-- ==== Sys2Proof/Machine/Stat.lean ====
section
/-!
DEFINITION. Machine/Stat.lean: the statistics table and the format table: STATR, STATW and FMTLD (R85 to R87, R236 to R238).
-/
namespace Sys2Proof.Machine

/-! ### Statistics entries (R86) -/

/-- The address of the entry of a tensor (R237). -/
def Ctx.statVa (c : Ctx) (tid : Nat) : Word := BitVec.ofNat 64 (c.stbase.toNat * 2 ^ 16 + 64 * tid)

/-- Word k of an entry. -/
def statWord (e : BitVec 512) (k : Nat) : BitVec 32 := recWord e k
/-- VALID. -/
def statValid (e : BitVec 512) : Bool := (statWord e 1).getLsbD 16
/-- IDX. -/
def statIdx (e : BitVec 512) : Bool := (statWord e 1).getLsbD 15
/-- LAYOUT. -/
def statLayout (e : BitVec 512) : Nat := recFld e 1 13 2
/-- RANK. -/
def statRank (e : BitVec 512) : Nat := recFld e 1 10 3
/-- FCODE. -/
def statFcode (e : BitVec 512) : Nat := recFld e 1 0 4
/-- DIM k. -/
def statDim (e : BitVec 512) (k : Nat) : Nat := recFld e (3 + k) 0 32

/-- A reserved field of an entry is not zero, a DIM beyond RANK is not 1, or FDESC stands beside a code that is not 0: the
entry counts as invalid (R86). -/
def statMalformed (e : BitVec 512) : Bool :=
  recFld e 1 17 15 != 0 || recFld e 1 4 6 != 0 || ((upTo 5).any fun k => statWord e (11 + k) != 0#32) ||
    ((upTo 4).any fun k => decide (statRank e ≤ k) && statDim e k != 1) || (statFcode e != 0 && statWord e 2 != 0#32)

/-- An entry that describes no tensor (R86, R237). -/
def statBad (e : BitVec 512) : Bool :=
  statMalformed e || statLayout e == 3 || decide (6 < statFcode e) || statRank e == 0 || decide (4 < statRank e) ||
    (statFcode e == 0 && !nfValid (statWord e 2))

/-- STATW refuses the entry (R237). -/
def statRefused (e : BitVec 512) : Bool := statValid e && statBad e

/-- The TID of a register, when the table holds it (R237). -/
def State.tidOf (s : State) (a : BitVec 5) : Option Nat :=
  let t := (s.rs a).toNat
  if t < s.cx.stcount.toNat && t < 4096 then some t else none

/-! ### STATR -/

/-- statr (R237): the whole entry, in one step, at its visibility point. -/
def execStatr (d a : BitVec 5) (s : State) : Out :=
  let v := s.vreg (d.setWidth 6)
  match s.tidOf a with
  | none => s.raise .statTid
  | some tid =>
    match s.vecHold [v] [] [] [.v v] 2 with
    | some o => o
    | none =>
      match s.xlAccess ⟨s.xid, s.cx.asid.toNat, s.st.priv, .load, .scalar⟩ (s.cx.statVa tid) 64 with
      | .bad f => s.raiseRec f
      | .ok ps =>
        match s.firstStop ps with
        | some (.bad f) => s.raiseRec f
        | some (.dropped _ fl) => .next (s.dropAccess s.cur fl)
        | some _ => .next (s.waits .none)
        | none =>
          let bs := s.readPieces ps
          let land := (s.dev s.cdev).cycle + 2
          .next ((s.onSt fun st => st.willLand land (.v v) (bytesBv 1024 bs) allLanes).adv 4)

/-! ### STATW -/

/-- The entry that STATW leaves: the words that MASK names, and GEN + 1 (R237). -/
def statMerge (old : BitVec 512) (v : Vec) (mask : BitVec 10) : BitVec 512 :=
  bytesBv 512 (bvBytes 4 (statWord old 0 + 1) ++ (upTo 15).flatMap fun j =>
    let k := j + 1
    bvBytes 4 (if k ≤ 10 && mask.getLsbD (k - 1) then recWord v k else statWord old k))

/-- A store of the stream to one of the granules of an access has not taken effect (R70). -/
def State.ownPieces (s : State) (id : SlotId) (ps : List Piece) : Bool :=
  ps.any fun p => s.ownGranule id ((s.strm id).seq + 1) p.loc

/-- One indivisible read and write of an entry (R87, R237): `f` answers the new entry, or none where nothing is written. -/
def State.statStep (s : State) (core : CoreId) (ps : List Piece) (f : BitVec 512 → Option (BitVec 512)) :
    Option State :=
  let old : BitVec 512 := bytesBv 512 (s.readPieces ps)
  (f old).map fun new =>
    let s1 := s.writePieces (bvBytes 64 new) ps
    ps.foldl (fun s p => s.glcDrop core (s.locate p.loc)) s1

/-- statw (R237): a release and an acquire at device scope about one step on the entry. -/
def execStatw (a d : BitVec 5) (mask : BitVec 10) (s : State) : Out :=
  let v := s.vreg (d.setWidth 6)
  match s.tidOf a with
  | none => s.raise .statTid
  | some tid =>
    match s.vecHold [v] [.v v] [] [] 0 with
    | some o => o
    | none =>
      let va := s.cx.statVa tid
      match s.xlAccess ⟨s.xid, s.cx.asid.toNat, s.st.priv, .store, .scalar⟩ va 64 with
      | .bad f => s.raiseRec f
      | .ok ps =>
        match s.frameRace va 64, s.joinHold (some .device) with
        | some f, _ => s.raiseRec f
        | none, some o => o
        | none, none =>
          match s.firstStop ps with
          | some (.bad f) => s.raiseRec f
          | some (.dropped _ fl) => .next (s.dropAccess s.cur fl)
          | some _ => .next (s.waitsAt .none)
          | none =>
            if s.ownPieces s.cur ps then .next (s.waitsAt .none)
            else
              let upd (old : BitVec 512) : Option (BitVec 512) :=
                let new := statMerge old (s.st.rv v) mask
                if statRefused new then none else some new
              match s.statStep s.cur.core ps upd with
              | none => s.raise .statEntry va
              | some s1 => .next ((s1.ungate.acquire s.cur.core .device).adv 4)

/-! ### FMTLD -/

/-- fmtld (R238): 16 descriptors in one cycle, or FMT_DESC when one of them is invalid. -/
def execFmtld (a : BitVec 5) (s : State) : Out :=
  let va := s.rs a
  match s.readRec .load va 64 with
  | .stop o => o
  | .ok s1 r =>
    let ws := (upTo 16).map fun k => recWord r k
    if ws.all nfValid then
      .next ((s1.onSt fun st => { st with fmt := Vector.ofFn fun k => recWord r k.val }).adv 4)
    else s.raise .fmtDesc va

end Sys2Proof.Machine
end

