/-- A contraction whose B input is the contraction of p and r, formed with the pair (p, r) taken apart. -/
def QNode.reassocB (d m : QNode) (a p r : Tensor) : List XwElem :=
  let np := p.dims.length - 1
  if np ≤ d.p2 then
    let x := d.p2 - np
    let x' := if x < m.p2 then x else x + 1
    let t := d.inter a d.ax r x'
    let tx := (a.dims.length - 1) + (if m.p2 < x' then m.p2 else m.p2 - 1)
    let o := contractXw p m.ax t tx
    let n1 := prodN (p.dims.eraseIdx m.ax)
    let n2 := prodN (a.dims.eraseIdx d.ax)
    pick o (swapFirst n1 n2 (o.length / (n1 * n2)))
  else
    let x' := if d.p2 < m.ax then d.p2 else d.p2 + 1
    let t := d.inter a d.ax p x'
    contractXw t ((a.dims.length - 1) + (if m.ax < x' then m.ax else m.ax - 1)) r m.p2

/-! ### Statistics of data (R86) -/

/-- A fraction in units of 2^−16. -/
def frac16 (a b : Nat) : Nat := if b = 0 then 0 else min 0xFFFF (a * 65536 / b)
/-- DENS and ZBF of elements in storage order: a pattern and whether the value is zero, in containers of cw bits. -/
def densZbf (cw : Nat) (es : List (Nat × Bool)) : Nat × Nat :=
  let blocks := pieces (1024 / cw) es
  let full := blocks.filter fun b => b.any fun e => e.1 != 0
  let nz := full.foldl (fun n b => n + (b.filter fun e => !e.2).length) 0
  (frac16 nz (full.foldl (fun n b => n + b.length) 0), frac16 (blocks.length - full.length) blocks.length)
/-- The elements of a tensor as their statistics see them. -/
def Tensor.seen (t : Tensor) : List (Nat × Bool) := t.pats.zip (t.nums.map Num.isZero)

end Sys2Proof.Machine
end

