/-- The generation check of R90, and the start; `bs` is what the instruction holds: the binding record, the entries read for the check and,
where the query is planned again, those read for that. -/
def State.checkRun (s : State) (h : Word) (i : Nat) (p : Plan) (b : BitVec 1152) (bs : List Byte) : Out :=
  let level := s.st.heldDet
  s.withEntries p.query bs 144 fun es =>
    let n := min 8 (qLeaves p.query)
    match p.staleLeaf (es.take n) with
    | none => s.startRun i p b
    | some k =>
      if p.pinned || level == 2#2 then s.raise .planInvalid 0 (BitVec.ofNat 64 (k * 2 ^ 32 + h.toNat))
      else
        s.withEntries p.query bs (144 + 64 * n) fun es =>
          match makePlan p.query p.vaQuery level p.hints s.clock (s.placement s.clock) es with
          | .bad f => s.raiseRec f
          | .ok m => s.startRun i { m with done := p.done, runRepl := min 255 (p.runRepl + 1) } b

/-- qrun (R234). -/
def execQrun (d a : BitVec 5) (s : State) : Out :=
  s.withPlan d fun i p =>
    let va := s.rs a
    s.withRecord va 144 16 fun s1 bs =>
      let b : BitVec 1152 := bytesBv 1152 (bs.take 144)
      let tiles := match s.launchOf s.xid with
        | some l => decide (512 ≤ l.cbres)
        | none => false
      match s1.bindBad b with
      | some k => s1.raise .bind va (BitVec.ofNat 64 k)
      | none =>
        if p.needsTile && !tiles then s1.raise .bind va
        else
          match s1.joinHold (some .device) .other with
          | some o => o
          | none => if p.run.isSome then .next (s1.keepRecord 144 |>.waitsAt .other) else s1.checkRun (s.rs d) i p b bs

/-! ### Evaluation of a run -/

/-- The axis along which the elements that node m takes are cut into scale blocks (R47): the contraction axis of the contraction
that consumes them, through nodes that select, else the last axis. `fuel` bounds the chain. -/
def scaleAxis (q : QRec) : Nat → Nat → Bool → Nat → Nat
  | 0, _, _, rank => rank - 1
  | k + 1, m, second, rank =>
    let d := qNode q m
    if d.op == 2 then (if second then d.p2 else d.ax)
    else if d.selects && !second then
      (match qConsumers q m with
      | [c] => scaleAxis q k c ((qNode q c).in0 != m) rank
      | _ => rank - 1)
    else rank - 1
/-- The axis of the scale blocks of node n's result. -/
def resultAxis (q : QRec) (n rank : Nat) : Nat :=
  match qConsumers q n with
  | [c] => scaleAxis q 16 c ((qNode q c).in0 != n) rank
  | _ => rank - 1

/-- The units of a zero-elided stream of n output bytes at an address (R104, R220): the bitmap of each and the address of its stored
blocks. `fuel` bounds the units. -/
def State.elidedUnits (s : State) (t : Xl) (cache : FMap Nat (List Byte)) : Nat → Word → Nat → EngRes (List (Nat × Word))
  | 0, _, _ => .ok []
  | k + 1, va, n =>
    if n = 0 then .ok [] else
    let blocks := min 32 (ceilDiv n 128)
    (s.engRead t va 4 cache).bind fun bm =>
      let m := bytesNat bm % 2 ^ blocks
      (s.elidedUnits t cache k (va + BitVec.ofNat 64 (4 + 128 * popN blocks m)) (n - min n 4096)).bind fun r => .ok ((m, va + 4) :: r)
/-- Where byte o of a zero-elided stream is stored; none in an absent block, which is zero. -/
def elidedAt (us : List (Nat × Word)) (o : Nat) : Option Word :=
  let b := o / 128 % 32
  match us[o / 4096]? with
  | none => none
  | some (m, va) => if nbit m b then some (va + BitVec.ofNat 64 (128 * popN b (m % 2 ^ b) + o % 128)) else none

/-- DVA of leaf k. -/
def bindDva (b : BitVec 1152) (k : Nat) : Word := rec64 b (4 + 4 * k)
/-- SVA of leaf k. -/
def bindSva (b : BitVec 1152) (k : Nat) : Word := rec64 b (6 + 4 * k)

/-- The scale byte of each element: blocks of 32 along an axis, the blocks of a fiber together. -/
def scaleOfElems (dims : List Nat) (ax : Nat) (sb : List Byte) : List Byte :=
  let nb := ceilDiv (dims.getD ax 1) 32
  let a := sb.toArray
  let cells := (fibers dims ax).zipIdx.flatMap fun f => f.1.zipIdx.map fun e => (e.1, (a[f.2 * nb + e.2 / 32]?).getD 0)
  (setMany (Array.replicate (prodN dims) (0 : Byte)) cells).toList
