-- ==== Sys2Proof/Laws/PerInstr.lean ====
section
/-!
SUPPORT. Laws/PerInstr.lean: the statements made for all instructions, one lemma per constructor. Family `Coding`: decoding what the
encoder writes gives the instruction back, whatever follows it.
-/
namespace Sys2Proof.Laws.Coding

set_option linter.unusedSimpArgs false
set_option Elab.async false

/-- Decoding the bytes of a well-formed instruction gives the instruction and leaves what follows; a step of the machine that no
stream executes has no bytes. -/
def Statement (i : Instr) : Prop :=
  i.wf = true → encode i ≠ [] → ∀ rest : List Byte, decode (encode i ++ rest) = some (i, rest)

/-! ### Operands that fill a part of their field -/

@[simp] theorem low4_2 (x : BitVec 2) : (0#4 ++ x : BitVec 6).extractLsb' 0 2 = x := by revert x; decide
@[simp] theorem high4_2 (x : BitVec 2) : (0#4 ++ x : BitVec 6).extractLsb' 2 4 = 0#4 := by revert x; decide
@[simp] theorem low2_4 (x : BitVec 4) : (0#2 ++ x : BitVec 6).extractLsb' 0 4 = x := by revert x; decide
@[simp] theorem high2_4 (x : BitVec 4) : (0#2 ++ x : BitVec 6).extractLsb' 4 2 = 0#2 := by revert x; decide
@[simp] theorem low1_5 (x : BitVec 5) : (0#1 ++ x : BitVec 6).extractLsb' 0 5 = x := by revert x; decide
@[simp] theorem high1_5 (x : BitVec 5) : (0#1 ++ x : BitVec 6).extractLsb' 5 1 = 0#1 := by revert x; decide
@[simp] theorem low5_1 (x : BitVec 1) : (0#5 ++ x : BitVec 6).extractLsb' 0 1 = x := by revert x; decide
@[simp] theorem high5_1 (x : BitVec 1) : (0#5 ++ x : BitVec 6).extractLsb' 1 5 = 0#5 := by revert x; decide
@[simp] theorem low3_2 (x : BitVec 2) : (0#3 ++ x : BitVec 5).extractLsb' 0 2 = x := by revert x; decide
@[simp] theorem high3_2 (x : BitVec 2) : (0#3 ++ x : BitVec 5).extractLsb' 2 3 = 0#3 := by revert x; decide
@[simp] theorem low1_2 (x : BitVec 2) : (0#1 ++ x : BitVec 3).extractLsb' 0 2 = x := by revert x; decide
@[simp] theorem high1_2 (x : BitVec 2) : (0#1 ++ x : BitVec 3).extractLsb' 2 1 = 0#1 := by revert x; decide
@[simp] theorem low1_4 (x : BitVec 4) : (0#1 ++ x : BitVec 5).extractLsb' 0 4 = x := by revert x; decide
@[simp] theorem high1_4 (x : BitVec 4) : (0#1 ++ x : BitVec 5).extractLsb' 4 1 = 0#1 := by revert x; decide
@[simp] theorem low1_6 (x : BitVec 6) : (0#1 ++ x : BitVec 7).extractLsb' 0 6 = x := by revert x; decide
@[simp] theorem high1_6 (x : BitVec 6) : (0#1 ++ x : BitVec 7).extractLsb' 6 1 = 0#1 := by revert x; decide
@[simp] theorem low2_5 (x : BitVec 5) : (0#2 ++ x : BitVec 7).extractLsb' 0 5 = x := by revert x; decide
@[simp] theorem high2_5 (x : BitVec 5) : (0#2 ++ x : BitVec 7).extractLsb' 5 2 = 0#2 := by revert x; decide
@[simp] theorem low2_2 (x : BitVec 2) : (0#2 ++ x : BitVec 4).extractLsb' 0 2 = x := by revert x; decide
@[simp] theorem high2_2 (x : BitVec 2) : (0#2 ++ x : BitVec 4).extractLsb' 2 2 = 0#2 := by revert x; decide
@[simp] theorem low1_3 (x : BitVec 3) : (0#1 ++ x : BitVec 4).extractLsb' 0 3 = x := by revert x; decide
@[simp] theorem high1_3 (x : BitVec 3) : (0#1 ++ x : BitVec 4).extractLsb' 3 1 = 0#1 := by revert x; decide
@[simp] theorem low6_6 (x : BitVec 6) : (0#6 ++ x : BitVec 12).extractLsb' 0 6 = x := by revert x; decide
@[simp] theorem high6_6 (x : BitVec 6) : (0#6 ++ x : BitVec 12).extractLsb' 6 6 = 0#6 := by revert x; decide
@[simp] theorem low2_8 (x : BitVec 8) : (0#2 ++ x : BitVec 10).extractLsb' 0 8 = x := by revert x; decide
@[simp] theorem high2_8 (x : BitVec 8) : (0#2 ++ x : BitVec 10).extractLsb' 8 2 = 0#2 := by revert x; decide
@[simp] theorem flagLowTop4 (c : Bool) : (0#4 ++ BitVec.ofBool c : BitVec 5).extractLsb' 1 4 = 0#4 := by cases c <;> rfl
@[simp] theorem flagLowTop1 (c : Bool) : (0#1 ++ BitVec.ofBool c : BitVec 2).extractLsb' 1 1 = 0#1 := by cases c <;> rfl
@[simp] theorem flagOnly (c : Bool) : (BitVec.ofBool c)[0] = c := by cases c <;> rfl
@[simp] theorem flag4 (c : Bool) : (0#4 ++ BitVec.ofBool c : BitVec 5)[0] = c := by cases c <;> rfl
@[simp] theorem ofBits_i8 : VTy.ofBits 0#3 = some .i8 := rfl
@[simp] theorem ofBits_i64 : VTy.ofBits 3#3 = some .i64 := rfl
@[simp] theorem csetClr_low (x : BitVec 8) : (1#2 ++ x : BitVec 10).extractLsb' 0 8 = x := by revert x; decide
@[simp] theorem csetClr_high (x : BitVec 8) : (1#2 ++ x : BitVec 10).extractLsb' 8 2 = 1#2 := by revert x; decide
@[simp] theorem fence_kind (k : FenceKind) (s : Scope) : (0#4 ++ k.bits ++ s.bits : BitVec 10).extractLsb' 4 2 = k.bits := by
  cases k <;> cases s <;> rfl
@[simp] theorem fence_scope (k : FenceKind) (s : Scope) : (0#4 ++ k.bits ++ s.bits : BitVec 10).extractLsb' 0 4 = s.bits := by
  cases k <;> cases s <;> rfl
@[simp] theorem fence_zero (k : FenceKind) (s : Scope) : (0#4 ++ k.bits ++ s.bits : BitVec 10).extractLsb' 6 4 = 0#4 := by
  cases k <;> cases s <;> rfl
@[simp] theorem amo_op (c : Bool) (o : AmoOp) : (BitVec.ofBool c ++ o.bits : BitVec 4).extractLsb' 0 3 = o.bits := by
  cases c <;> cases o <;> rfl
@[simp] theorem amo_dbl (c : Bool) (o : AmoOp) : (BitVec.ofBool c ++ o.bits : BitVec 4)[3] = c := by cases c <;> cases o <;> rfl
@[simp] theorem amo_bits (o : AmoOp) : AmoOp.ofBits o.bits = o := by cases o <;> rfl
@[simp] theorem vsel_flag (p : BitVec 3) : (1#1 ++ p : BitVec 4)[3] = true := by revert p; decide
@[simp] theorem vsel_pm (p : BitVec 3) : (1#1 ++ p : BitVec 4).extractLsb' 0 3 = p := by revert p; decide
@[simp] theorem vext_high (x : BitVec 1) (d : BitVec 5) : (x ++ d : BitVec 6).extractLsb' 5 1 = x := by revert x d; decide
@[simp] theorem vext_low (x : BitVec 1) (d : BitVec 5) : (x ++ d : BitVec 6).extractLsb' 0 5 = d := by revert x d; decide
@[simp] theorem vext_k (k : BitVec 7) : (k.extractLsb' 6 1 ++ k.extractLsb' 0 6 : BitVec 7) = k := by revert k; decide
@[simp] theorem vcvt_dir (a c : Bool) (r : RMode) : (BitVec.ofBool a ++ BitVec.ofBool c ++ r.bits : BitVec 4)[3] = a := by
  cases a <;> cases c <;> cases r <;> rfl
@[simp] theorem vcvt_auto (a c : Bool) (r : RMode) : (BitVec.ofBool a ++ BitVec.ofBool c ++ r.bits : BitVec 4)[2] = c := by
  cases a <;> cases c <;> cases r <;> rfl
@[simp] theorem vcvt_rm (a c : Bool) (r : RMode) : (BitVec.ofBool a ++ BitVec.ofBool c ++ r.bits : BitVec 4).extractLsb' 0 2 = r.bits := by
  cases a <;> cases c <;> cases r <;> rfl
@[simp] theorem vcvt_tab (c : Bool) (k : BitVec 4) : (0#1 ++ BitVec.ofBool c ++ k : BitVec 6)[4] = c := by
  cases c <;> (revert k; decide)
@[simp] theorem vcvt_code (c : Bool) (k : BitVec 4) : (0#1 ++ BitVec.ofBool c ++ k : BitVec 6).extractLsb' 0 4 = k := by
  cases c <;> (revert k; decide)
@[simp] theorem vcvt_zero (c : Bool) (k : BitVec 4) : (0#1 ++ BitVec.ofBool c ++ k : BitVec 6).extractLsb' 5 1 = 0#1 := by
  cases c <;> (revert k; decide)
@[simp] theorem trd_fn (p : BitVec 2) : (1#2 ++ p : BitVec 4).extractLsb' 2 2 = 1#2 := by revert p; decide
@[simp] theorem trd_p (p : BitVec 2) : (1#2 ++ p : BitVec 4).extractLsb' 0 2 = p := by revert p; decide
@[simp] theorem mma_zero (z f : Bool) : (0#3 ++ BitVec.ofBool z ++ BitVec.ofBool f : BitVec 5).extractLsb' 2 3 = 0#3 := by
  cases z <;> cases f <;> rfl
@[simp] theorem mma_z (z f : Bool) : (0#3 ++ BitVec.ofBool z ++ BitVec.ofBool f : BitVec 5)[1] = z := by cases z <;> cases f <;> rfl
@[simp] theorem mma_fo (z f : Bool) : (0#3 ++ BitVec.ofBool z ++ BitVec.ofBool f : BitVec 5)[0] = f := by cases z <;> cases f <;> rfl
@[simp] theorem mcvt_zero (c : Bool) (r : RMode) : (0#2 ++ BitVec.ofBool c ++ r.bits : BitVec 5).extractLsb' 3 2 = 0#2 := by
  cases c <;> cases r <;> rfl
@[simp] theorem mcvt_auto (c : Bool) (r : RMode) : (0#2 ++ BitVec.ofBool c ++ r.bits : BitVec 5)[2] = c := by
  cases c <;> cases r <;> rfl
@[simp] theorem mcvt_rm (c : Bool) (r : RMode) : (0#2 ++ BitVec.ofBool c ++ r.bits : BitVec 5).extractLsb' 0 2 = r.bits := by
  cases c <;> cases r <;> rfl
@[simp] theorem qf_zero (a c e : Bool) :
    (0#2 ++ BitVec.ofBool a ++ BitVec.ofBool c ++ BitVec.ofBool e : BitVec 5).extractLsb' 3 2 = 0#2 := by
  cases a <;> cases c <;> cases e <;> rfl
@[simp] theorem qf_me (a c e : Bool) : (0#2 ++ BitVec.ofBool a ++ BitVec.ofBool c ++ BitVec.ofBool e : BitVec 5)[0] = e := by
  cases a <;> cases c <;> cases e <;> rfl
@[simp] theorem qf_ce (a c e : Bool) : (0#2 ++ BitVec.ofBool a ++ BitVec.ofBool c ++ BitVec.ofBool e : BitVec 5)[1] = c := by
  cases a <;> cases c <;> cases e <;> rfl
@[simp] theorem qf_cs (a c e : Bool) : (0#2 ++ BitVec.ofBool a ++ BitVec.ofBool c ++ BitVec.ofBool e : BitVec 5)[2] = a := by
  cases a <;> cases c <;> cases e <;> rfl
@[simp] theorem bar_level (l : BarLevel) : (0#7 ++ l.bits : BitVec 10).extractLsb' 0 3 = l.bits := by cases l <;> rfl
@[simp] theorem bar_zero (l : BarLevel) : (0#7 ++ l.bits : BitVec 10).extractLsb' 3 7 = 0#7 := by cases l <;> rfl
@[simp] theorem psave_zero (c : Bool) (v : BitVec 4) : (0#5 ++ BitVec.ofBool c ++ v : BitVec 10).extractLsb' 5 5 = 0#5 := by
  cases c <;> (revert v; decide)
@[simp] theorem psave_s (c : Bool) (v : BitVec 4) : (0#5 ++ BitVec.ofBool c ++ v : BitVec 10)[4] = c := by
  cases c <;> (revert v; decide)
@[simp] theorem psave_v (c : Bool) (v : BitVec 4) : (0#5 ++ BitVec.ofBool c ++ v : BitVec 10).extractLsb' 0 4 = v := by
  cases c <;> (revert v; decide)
□ □ □
About this exercise>
Which lines of the data include "readPieces"? Copy each of them.

Response for this exercise>
          let bs := s.readPieces ps
  let old : BitVec 512 := bytesBv 512 (s.readPieces ps)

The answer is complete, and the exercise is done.